Hugo Bowne-Anderson

Hugo Bowne-Anderson

Data Science Educator and Vanishing Gradients Host


Hugo Bowne-Anderson is an independent data and AI consultant with extensive experience in the tech industry. He is the host of Vanishing Gradients and High Signal podcasts, exploring developments in data science and AI. Previously, Hugo served as Head of Developer Relations at Outerbounds and held roles at Coiled and DataCamp, where his work in data science education reached over 3 million learners. He has taught at Yale University, Cold Spring Harbor Laboratory, and conferences like SciPy and PyCon, and is a passionate advocate for democratizing data skills and open-source tools. He also regularly teaches courses on Building LLM Applications for Data Scientists and Software Engineers.
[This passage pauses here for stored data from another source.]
theorem walkGo_keeps {s0 x4 : State} (i : Nat) (x1 : Nat) (x2 : Xact) (x3 : Nat) (h : Keeps s0 x4) : Keeps s0 (walkGo i x1 x2 x3 x4) := by
  induction x1 generalizing i x2 x3 x4 with
  | zero =>
    unfold walkGo
    repeat' (first | with_reducible assumption | with_reducible exact Keeps.refl _ | with_reducible apply xlateFault_keeps | with_reducible apply fabSet_keeps | with_reducible apply leafUse_keeps | with_reducible apply keeps_ite | simp only [keeps_mk_iff] | intro _ | dsimp only | split)
  | succ n ih =>
    unfold walkGo
    repeat' (first | with_reducible assumption | with_reducible exact Keeps.refl _ | apply ih | with_reducible apply xlateFault_keeps | with_reducible apply fabSet_keeps | with_reducible apply leafUse_keeps | with_reducible apply keeps_ite | simp only [keeps_mk_iff] | intro _ | dsimp only | split)

theorem walkGot_keeps {s0 s : State} (i : Nat) (x : Xact) (bad : Bool) (e : Nat) (h : Keeps s0 s) : Keeps s0 (walkGot i x bad e s) := by
  unfold walkGot
  repeat' (first | with_reducible assumption | with_reducible exact Keeps.refl _ | with_reducible apply fabSet_keeps | with_reducible apply xlateFault_keeps | with_reducible apply tablePoison_keeps | with_reducible apply leafUse_keeps | with_reducible apply walkGo_keeps | with_reducible apply keeps_ite | simp only [keeps_mk_iff] | intro _ | dsimp only | split)

theorem farWindow_keeps {s0 s : State} (i : Nat) (n : Nat) (r : Nat) (x : Xact) (h : Keeps s0 s) : Keeps s0 (farWindow i n r x s) := by
  unfold farWindow
  repeat' (first | with_reducible assumption | with_reducible exact Keeps.refl _ | with_reducible apply holdOut_keeps | with_reducible apply fabAnswered_keeps | with_reducible apply holdStuck_keeps | with_reducible apply ltkSend_keeps | with_reducible apply fabSet_keeps | with_reducible apply keeps_ite | simp only [keeps_mk_iff] | intro _ | dsimp only | split)

theorem walkBegin_keeps {s0 s : State} (i : Nat) (x : Xact) (h : Keeps s0 s) : Keeps s0 (walkBegin i x s) := by
  unfold walkBegin
  repeat' (first | with_reducible assumption | with_reducible exact Keeps.refl _ | with_reducible apply leafUse_keeps | with_reducible apply bump_keeps | with_reducible apply xlateFault_keeps | with_reducible apply walkGo_keeps | with_reducible apply keeps_ite | simp only [keeps_mk_iff] | intro _ | dsimp only | split)

theorem execTranslationWalk_keeps {s0 s : State} (i : Nat) (h : Keeps s0 s) : KeepsR s0 (execTranslationWalk i s) := by
  unfold execTranslationWalk
  repeat' (first | with_reducible assumption | with_reducible exact Keeps.refl _ | with_reducible apply farWindow_keeps | with_reducible apply walkBegin_keeps | with_reducible apply keepsR_next | with_reducible apply keeps_ite | with_reducible apply keepsR_ite | with_reducible apply keeps_ite_st | simp only [keeps_mk_iff] | with_reducible apply wr_keeps | with_reducible apply xlateFault_keeps | with_reducible apply translate_keeps | with_reducible apply fabSet_keeps | with_reducible apply hostTranslate_keeps | intro _ | dsimp only | split)

theorem atsPut_keeps {s0 s : State} (e : AtsEnt) (h : Keeps s0 s) : Keeps s0 (atsPut e s) := by
  unfold atsPut
  repeat' (first | with_reducible assumption | with_reducible exact Keeps.refl _ | with_reducible apply drawFree_keeps | with_reducible apply keeps_ite_snd | with_reducible apply keeps_ite | simp only [keeps_mk_iff] | intro _ | dsimp only | split)

theorem execTranslationCompletion_keeps {s0 s : State} (i : Nat) (kind : Nat) (ta : Nat) (size : Nat) (r : Bool) (w : Bool) (h : Keeps s0 s) : KeepsR s0 (execTranslationCompletion i kind ta size r w s) := by
  unfold execTranslationCompletion
  repeat' (first | with_reducible assumption | with_reducible exact Keeps.refl _ | with_reducible apply xlateFault_keeps | with_reducible apply aerUncorr_keeps | with_reducible apply fabSet_keeps | with_reducible apply atsPut_keeps | with_reducible apply pageAsk_keeps | with_reducible apply keepsR_next | with_reducible apply keeps_ite | with_reducible apply keepsR_ite | with_reducible apply keeps_ite_st | simp only [keeps_mk_iff] | with_reducible apply wr_keeps | intro _ | dsimp only | split)

theorem pagesShow_keeps {s0 s : State}  (h : Keeps s0 s) : Keeps s0 (pagesShow s) := by
  unfold pagesShow
  repeat' (first | with_reducible assumption | with_reducible exact Keeps.refl _ | with_reducible apply wr_keeps | with_reducible apply keeps_ite | intro _ | dsimp only | split)

theorem execPageRequest_keeps {s0 s : State}  (h : Keeps s0 s) : KeepsR s0 (execPageRequest s) := by
  unfold execPageRequest
  repeat' (first | with_reducible assumption | with_reducible exact Keeps.refl _ | with_reducible apply wr_keeps | with_reducible apply emit_keeps | with_reducible apply pagesShow_keeps | with_reducible apply keepsR_next | with_reducible apply keeps_ite | with_reducible apply keepsR_ite | simp only [keeps_mk_iff] | intro _ | dsimp only | split)

theorem pageAnswer_keeps {s0 s : State} (ok : Bool) (g : Nat) (h : Keeps s0 s) : Keeps s0 (pageAnswer ok g s) := by
  unfold pageAnswer
  repeat' (first | with_reducible assumption | with_reducible exact Keeps.refl _ | with_reducible apply ctxMod_keeps | with_reducible apply resumeCtx_keeps | with_reducible apply streamFault_keeps | with_reducible apply keeps_ite | simp only [keeps_mk_iff] | intro _ | dsimp only | split)

theorem execPrgResponse_keeps {s0 s : State} (idx : Nat) (code : Nat) (h : Keeps s0 s) : KeepsR s0 (execPrgResponse idx code s) := by
  unfold execPrgResponse
  repeat' (first | with_reducible assumption | with_reducible exact Keeps.refl _ | with_reducible apply wr_keeps | with_reducible apply pagesShow_keeps | with_reducible apply pageAnswer_keeps | with_reducible apply keeps_foldl | with_reducible apply keeps_foldl_snd | with_reducible apply keeps_foldl_fst | with_reducible apply keeps_ite_snd | with_reducible apply keepsR_next | with_reducible apply keeps_ite | with_reducible apply keepsR_ite | simp only [keeps_mk_iff] | intro _ | dsimp only | split)

theorem invDiscard_keeps {s0 s : State} (q : InvRange) (mark : Bool) (h : Keeps s0 s) : Keeps s0 (invDiscard q mark s) := by
  unfold invDiscard
  repeat' (first | with_reducible assumption | with_reducible exact Keeps.refl _ | with_reducible apply atsInvSend_keeps | with_reducible apply keeps_ite | with_reducible apply keeps_ite_st | simp only [keeps_mk_iff] | intro _ | dsimp only | split)

theorem invStart_keeps {s0 s : State}  (h : Keeps s0 s) : Keeps s0 (invStart s) := by
  unfold invStart
  repeat' (first | with_reducible assumption | with_reducible exact Keeps.refl _ | with_reducible apply wr_keeps | with_reducible apply invDiscard_keeps | with_reducible apply keeps_ite | intro _ | dsimp only | split)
Evaluation-Driven Development: Building Reliable AI Systems


Too many AI projects stall out in proof-of-concept purgatory — impressive demos that never become reliable products. In this session, we’ll explore how to escape that trap through Evaluation-Driven Development: an approach that puts evaluation at the core of building AI and LLM applications. You’ll learn how to bootstrap evaluation frameworks even before real users arrive — from generating synthetic user queries and manually labeling outputs to using LLMs as judges, building evaluation harnesses, and introducing lightweight observability to track accuracy, cost, and latency. Evaluation-Driven Development isn’t an optional add-on — it’s the foundation for shipping AI systems that work.